Problem to solve → Records follow. Pull out every line that contains "unitField".

··· Information

-- ==== Sys2Proof/Decode.lean ====
section
/-! DEFINITION. From a container to an operation, total, rejecting by name; the encoder back; the opcode table as rows; decodeTableWord. -/

namespace Sys2Proof

/-- Why a container stands for no operation. -/
inductive DecodeError where
  /-- FSEL 5, 6 or 7 (R80). -/
  | reservedFnSelect
  /-- A byte string that is none of the six frames of R75. -/
  | unknownFrame
  deriving DecidableEq, Repr

/-- The wire unit in bits [off+23:off] of fn_in, byte 0 in the most significant position (R34). -/
def unitField (x : BitVec 48) (off : Nat) : WireUnit :=
  { b0 := x.extractLsb' (off + 16) 8, b1 := x.extractLsb' (off + 8) 8, b2 := x.extractLsb' off 8 }

/-- Format FN (R34, R78, R80): operands from fn_in, its unused high bits ignored. -/
def decodeFn (sel : BitVec 3) (x : BitVec 48) : Except DecodeError Instr :=
  if sel = 0#3 then .ok (.crc8 (x.extractLsb' 8 8) (x.extractLsb' 0 8))
  else if sel = 1#3 then .ok (.packWord (x.extractLsb' 0 16))
  else if sel = 2#3 then .ok (.unpackWord (unitField x 0))
  else if sel = 3#3 then .ok (.unpackBytes (unitField x 0))
  else if sel = 4#3 then .ok (.unpackFloat (unitField x 24) (unitField x 0))
  else .error .reservedFnSelect

/-- Format STATE (R25, R79): all eight codes are used, none is reserved. -/
def decodeState (code : BitVec 3) : Instr :=
  if code = Code.checkingReady then .checkingReady
  else if code = Code.reading then .reading
  else if code = Code.waiting then .waiting
  else if code = Code.stalled then .stalled
  else if code = Code.initInterval then .initInterval
  else if code = Code.initSet then .initSet
  else if code = Code.initOffset then .initOffset
  else .halted

/-- Format CMD2 (R72, R75): the 16-bit view of the two command bytes. -/
def decodeCmd2 (code : U16) : Except DecodeError Instr :=
  if code = 0x0202#16 then .ok .getReady
  else if code = 0x4600#16 then .ok .getInterval
  else if code = 0x5403#16 then .ok .getTempOffset
  else if code = 0x0300#16 then .ok .readMeas
  else .error .unknownFrame

/-- Format CMD5 (R72, R75): matched under the mask 0xFFFF000000, that is by the command bytes. -/
def decodeCmd5 (code a : U16) (c : Byte) : Except DecodeError Instr :=
  if code = 0x4600#16 then .ok (.setInterval a c)
  else if code = 0x0010#16 then .ok (.triggerCont a c)
  else .error .unknownFrame

/-- A write frame: its length tells CMD2 from CMD5 (R72, R76). -/
def decodeFrame : List Byte → Except DecodeError Instr
  | [h, l] => decodeCmd2 (h ++ l)
  | [h, l, a1, a0, c] => decodeCmd5 (h ++ l) (a1 ++ a0) c
  | _ => .error .unknownFrame

/-- The decoder. -/
def decode : Container → Except DecodeError Instr
  | .fn sel inp => decodeFn sel inp
  | .frame bytes => decodeFrame bytes
  | .state code => .ok (decodeState code)

/-- A wire unit as the low 24 bits of a 48-bit field (R34). -/
def unit48 (u : WireUnit) : BitVec 48 := (u.b0 ++ u.b1 ++ u.b2).setWidth 48

/-- The encoder, from the tables of R34, R75, R78 and R79; unused high bits of fn_in are 0. -/
def encode : Instr → Container
  | .crc8 b0 b1 => .fn 0#3 ((b0 ++ b1).setWidth 48)
  | .packWord v => .fn 1#3 (v.setWidth 48)
  | .unpackWord u => .fn 2#3 (unit48 u)
  | .unpackBytes u => .fn 3#3 (unit48 u)
  | .unpackFloat h l => .fn 4#3 (h.b0 ++ h.b1 ++ h.b2 ++ l.b0 ++ l.b1 ++ l.b2)
  | .getReady => .frame [0x02#8, 0x02#8]
  | .getInterval => .frame [0x46#8, 0x00#8]
  | .setInterval a c => .frame [0x46#8, 0x00#8, Machine.hiByte a, Machine.loByte a, c]
  | .getTempOffset => .frame [0x54#8, 0x03#8]
  | .triggerCont a c => .frame [0x00#8, 0x10#8, Machine.hiByte a, Machine.loByte a, c]
  | .readMeas => .frame [0x03#8, 0x00#8]
  | .checkingReady => .state Code.checkingReady
  | .reading => .state Code.reading
  | .waiting => .state Code.waiting
  | .stalled => .state Code.stalled
  | .initInterval => .state Code.initInterval
  | .initSet => .state Code.initSet
  | .initOffset => .state Code.initOffset
  | .halted => .state Code.halted

/-- The formats of the opcode table. -/
inductive Format where
  | fn
  | cmd2
  | cmd5
  | state
  deriving DecidableEq, Repr

/-- A row of the opcode table: `width` bits, matched where `word &&& mask = pattern`. -/
structure Row where
  format : Format
  width : Nat
  pattern : Nat
  mask : Nat
  deriving DecidableEq, Repr

/-- The row of spec/opcode_table.json an operation is encoded by (R75, R78, R79). -/
def Instr.row : Instr → Row
  | .crc8 _ _ => ⟨.fn, 3, 0, 0x7⟩
  | .packWord _ => ⟨.fn, 3, 1, 0x7⟩
  | .unpackWord _ => ⟨.fn, 3, 2, 0x7⟩
  | .unpackBytes _ => ⟨.fn, 3, 3, 0x7⟩
  | .unpackFloat _ _ => ⟨.fn, 3, 4, 0x7⟩
  | .getReady => ⟨.cmd2, 16, 0x0202, 0xFFFF⟩
  | .getInterval => ⟨.cmd2, 16, 0x4600, 0xFFFF⟩
  | .setInterval _ _ => ⟨.cmd5, 40, 0x4600000000, 0xFFFF000000⟩
  | .getTempOffset => ⟨.cmd2, 16, 0x5403, 0xFFFF⟩
  | .triggerCont _ _ => ⟨.cmd5, 40, 0x0010000000, 0xFFFF000000⟩
  | .readMeas => ⟨.cmd2, 16, 0x0300, 0xFFFF⟩
  | .checkingReady => ⟨.state, 3, 0, 0x7⟩
  | .reading => ⟨.state, 3, 1, 0x7⟩
  | .waiting => ⟨.state, 3, 2, 0x7⟩
  | .stalled => ⟨.state, 3, 3, 0x7⟩
  | .initInterval => ⟨.state, 3, 4, 0x7⟩
  | .initSet => ⟨.state, 3, 5, 0x7⟩
  | .initOffset => ⟨.state, 3, 6, 0x7⟩
  | .halted => ⟨.state, 3, 7, 0x7⟩

/-- The number the opcode table matches a container by, most significant byte first for a frame (R75, D36), with its format. -/
def tableWord : Container → Option (Format × Nat)
  | .fn sel _ => some (.fn, sel.toNat)
  | .frame [h, l] => some (.cmd2, (h ++ l).toNat)
  | .frame [h, l, a1, a0, c] => some (.cmd5, (h ++ l ++ a1 ++ a0 ++ c).toNat)
  | .frame _ => none
  | .state code => some (.state, code.toNat)

/-- `k` bytes of a number, most significant first: how a frame of the table's numbering lies on the wire (R53, R75). -/
def bytesOf : Nat → Nat → List Byte
  | 0, _ => []
  | k + 1, w => BitVec.ofNat 8 (w / 256 ^ k) :: bytesOf k w

/-- The container of a table word of `nbits` bits. A one-byte word is a value of STATE (log entry 5: the table gives FN and STATE
rows the same three bits, and STATE is what the sequencer fetches by); a word of 51 bits in seven bytes is a whole FN request,
fn_sel in the low three bits as the table's FN rows number it, fn_in above it. -/
def tableContainer (nbits w : Nat) : Option Container :=
  if nbits ≤ 8 then (if w < 8 then some (.state (BitVec.ofNat 3 w)) else none)
  else if nbits = 16 then (if w < 2 ^ 16 then some (.frame (bytesOf 2 w)) else none)
  else if nbits = 40 then (if w < 2 ^ 40 then some (.frame (bytesOf 5 w)) else none)
  else if nbits = 56 then (if w < 2 ^ 51 then some (.fn (BitVec.ofNat 3 w) (BitVec.ofNat 48 (w / 8))) else none)
  else none

/-- The operation the decoder reads from a word numbered as the opcode table numbers it. -/
def decodeTableWord (nbits w : Nat) : Option Instr :=
  match tableContainer nbits w with
  | none => none
  | some c =>
    match decode c with
    | .ok i => some i
    | .error _ => none

end Sys2Proof
end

······

Response box →
def unitField (x : BitVec 48) (off : Nat) : WireUnit :=
  else if sel = 2#3 then .ok (.unpackWord (unitField x 0))
  else if sel = 3#3 then .ok (.unpackBytes (unitField x 0))
  else if sel = 4#3 then .ok (.unpackFloat (unitField x 24) (unitField x 0))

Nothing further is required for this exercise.